Recent analysis identified distinct genomic subtypes of lower-grade glioma tumors which are associated with shape features. In this study, we propose a fully automatic way to quantify tumor imaging characteristics using deep learning-based segmentation and test whether these characteristics are predictive of tumor genomic subtypes. We used preoperative imaging and genomic data of 110 patients from 5 institutions with lower-grade gliomas from The Cancer Genome Atlas. Based on automatic deep learning segmentations, we extracted three features which quantify two-dimensional and three-dimensional characteristics of the tumors.
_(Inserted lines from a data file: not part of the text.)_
-- ==== Sys2Proof/Machine/State.lean ====
section
/-! DEFINITION. The state of the core (spec/10_state.md), the events that change it (R74, R237), the reasons a step
could stop, and the state right after reset (R48). Plain data only. -/

namespace Sys2Proof.Machine

/-- The error codes of R260. Codes 0x5-0xF are reserved and never produced (U7), so they have no constructor
(notes/assumptions/10.md). -/
inductive ErrCode where
  /-- 0x0: no error since ERR was last cleared. -/
  | none
  /-- 0x1: the CMD word is not a legal encoding (R261). -/
  | illegalCmd
  /-- 0x2: TF_KEY with KLEN = 0b11 (R262). -/
  | badKlen
  /-- 0x3: a cipher command on an engine with no schedule (R264). -/
  | notKeyed
  /-- 0x4: a CMD write while a command is in flight (R263). -/
  | cmdBusy
  deriving DecidableEq, Repr

/-- The key snapshot of TF_KEY by key length (R43, R94): KLEN and the KEY registers it selects. -/
inductive TwofishKey where
  /-- KLEN 0b00: KEY0-KEY3. -/
  | bits128 (words : Vector Word 4)
  /-- KLEN 0b01: KEY0-KEY5. -/
  | bits192 (words : Vector Word 6)
  /-- KLEN 0b10: KEY0-KEY7. -/
  | bits256 (words : Vector Word 8)
  deriving DecidableEq, Repr

/-- The command in flight, `(op, klen, snap)` of R42: the operation with exactly the operands R43 snapshots
(notes/assumptions/9.md). -/
inductive Flight where
  /-- NOP, no snapshot. -/
  | nop
  /-- SQ_KEY with KEY0-KEY3. -/
  | sqKey (key : Vector Word 4)
  /-- SQ_ENC with DIN0-DIN3. -/
  | sqEnc (din : Vector Word 4)
  /-- SQ_DEC with DIN0-DIN3. -/
  | sqDec (din : Vector Word 4)
  /-- SQ_CLEAR, no snapshot. -/
  | sqClear
  /-- TF_KEY with KLEN and the KEY registers it selects. -/
  | tfKey (key : TwofishKey)
  /-- TF_ENC with DIN0-DIN3. -/
  | tfEnc (din : Vector Word 4)
  /-- TF_DEC with DIN0-DIN3. -/
  | tfDec (din : Vector Word 4)
  /-- TF_CLEAR, no snapshot. -/
  | tfClear
  /-- SHA1_COMP with DIG0-DIG4 and MSG0-MSG15. -/
  | sha1Comp (dig : Vector Word 5) (msg : Vector Word 16)
  /-- SHA256_COMP with DIG0-DIG7 and MSG0-MSG15. -/
  | sha256Comp (dig : Vector Word 8) (msg : Vector Word 16)
  /-- CLEAR_ALL, no snapshot. -/
  | clearAll
  deriving DecidableEq, Repr

/-- The sequencer state SEQ (R21, R42), the core's analogue of a program counter. -/
inductive Seq where
  /-- No command in flight. -/
  | idle
  /-- One command in flight. -/
  | busy (flight : Flight)
  deriving DecidableEq, Repr

/-- The Square engine's schedule arrays (R39). -/
structure SquareSchedule where
  /-- SQ_EK: encryption round keys. -/
  ek : Vector Word 32
  /-- SQ_DK: decryption round keys. -/
  dk : Vector Word 32
  /-- SQ_ME: encryption input mask (bytes 0..15) and output mask (bytes 16..31). -/
  me : Vector Byte 32
  /-- SQ_MD: decryption input mask (bytes 0..15) and output mask (bytes 16..31). -/
  md : Vector Byte 32
  deriving DecidableEq, Repr

/-- The Twofish engine's schedule arrays (R40). -/
structure TwofishSchedule where
  /-- TF_RK: round keys K0..K39. -/
  rk : Vector Word 40
  /-- TF_SB: the four key-dependent S-boxes with the MDS matrix folded in. -/
  sb : Vector (Vector Word 256) 4
  deriving DecidableEq, Repr

/-- An event of the core's total order (R74, R237). `off` is the byte offset of the access in the window,
`addr - P_BASE` of R62; an access outside the window never reaches the core (U9). -/
inductive Event where
  /-- A host read of `size` bytes at `off`. -/
  | hostRead (off : BitVec 8) (size : Nat)
  /-- A host write of `size` bytes of value `v` at `off`. -/
  | hostWrite (off : BitVec 8) (size : Nat) (v : Word)
  /-- The sequencer's commit, at the point the environment's order gives it (R236); not enabled when SEQ is IDLE. -/
  | commit
  /-- The reset input RST changes to `level` (R290): `true` asserts it, `false` releases it. -/
  | rst (level : Bool)
  deriving DecidableEq, Repr

/-- The core's answer to a host access: the model's own record, not a register (notes/assumptions/6.md). -/
inductive Response where
  /-- No access has been answered since reset. -/
  | none
  /-- A read completed and returned `v` (R67). -/
  | data (v : Word)
  /-- A write completed normally on the bus (R68, R71). -/
  | written
  /-- `raise BusError(addr)`: the access was refused with an error response (R62); `off` is `addr - P_BASE`. -/
  | busError (off : BitVec 8)
  /-- RST was held: the core does not answer, and what the bus returns is the platform's (R290, U10). -/
  | unanswered
  deriving DecidableEq, Repr

/-- The whole state of the core (R22-R48), with the model's own `response` and `inputs`. BUSY, IRQ, CMD and ID are not
fields: BUSY and IRQ are derived (R44, R45), CMD stores nothing (R30) and ID reads `P_CORE_ID` (R27). -/
structure State where
  /-- CTRL.IE (R29). -/
  ie : Bool
  /-- STATUS.DONE (R32). -/
  done : Bool
  /-- STATUS.ERR (R33). -/
  err : Bool
  /-- STATUS.ERRCODE (R37). -/
  errcode : ErrCode
  /-- KEY0-KEY7 (R23). -/
  key : Vector Word 8
  /-- DIN0-DIN3 (R24). -/
  din : Vector Word 4
  /-- DOUT0-DOUT3 (R25). -/
  dout : Vector Word 4
  /-- DIG0-DIG7 (R26). -/
  dig : Vector Word 8
  /-- MSG0-MSG15 (R28). -/
  msg : Vector Word 16
  /-- SQ_EK, SQ_DK, SQ_ME, SQ_MD (R39). -/
  sq : SquareSchedule
  /-- `sq_keyed`, STATUS.SQ_KEYED (R34, R39). -/
  sqKeyed : Bool
  /-- TF_RK, TF_SB (R40). -/
  tf : TwofishSchedule
  /-- `tf_keyed`, STATUS.TF_KEYED (R35, R40). -/
  tfKeyed : Bool
  /-- `tf_klen`, STATUS.TF_KLEN (R36, R40). -/
  tfKlen : BitVec 2
  /-- SEQ with the snapshot of the command in flight (R42, R43). -/
  seq : Seq
  /-- The level of the reset input RST (R290). -/
  rst : Bool
  /-- The answer to the last host access: the model's own field. -/
  response : Response
  /-- The events still to come, oldest first, in the total order of R74: the model's own field. -/
  inputs : List Event
  deriving DecidableEq, Repr

/-- A reason the machine would stop with a fault (notes/assumptions/14.md). It has no constructor: the core has no fatal state, every rejection
and every bus error is recorded or answered and the core stays usable (R267-R269, R288, U26). Safe: no step faults,
and a claim that none does is a theorem about every step. -/
inductive Fault where
  deriving DecidableEq, Repr

/-- A reason the model would give an instruction no meaning. -/
inductive Refusal where
  /-- Raised by an arm of `exec` for an instruction without a meaning; no arm of this model raises it. Safe. -/
  | notModelled (mnemonic : String)
  deriving DecidableEq, Repr

/-- The Square schedule arrays, all zero (R48, R153). -/
def SquareSchedule.zero : SquareSchedule where
  ek := Vector.replicate 32 0
  dk := Vector.replicate 32 0
  me := Vector.replicate 32 0
  md := Vector.replicate 32 0

/-- The Twofish schedule arrays, all zero (R48, R193). -/
def TwofishSchedule.zero : TwofishSchedule where
  rk := Vector.replicate 40 0
  sb := Vector.replicate 4 (Vector.replicate 256 0)

/-- The state right after reset, as R48 gives every value of it. `rst`, `response` and `inputs` are
DESIGN CHOICE (notes/assumptions/3.md, 6.md, 7.md). -/
def State.reset : State where
  ie := false
  done := false
  err := false
  errcode := .none
  key := Vector.replicate 8 0
  din := Vector.replicate 4 0
  dout := Vector.replicate 4 0
  dig := Vector.replicate 8 0
  msg := Vector.replicate 16 0
  sq := .zero
  sqKeyed := false
  tf := .zero
  tfKeyed := false
  tfKlen := 0b00
  seq := .idle
  rst := false
  response := .none
  inputs := []

end Sys2Proof.Machine
end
Genomic data for the analyzed cohort of patients consisted of previously identified genomic clusters based on IDH mutation and 1p/19q co-deletion, DNA methylation, gene expression, DNA copy number, and microRNA expression. To analyze the relationship between the imaging features and genomic clusters, we conducted the Fisher exact test for 10 hypotheses for each pair of imaging feature and genomic subtype. To account for multiple hypothesis testing, we applied a Bonferroni correction. P-values lower than 0.005 were considered statistically significant. We found the strongest association between RNASeq clusters and the bounding ellipsoid volume ratio ($p<0.0002$) and between RNASeq clusters and margin fluctuation ($p<0.005$). In addition, we identified associations between bounding ellipsoid volume ratio and all tested molecular subtypes ($p<0.02$) as well as between angular standard deviation and RNASeq cluster ($p<0.02$). In terms of automatic tumor segmentation that was used to generate the quantitative image characteristics, our deep learning algorithm achieved a mean Dice coefficient of 82% which is comparable to human performance.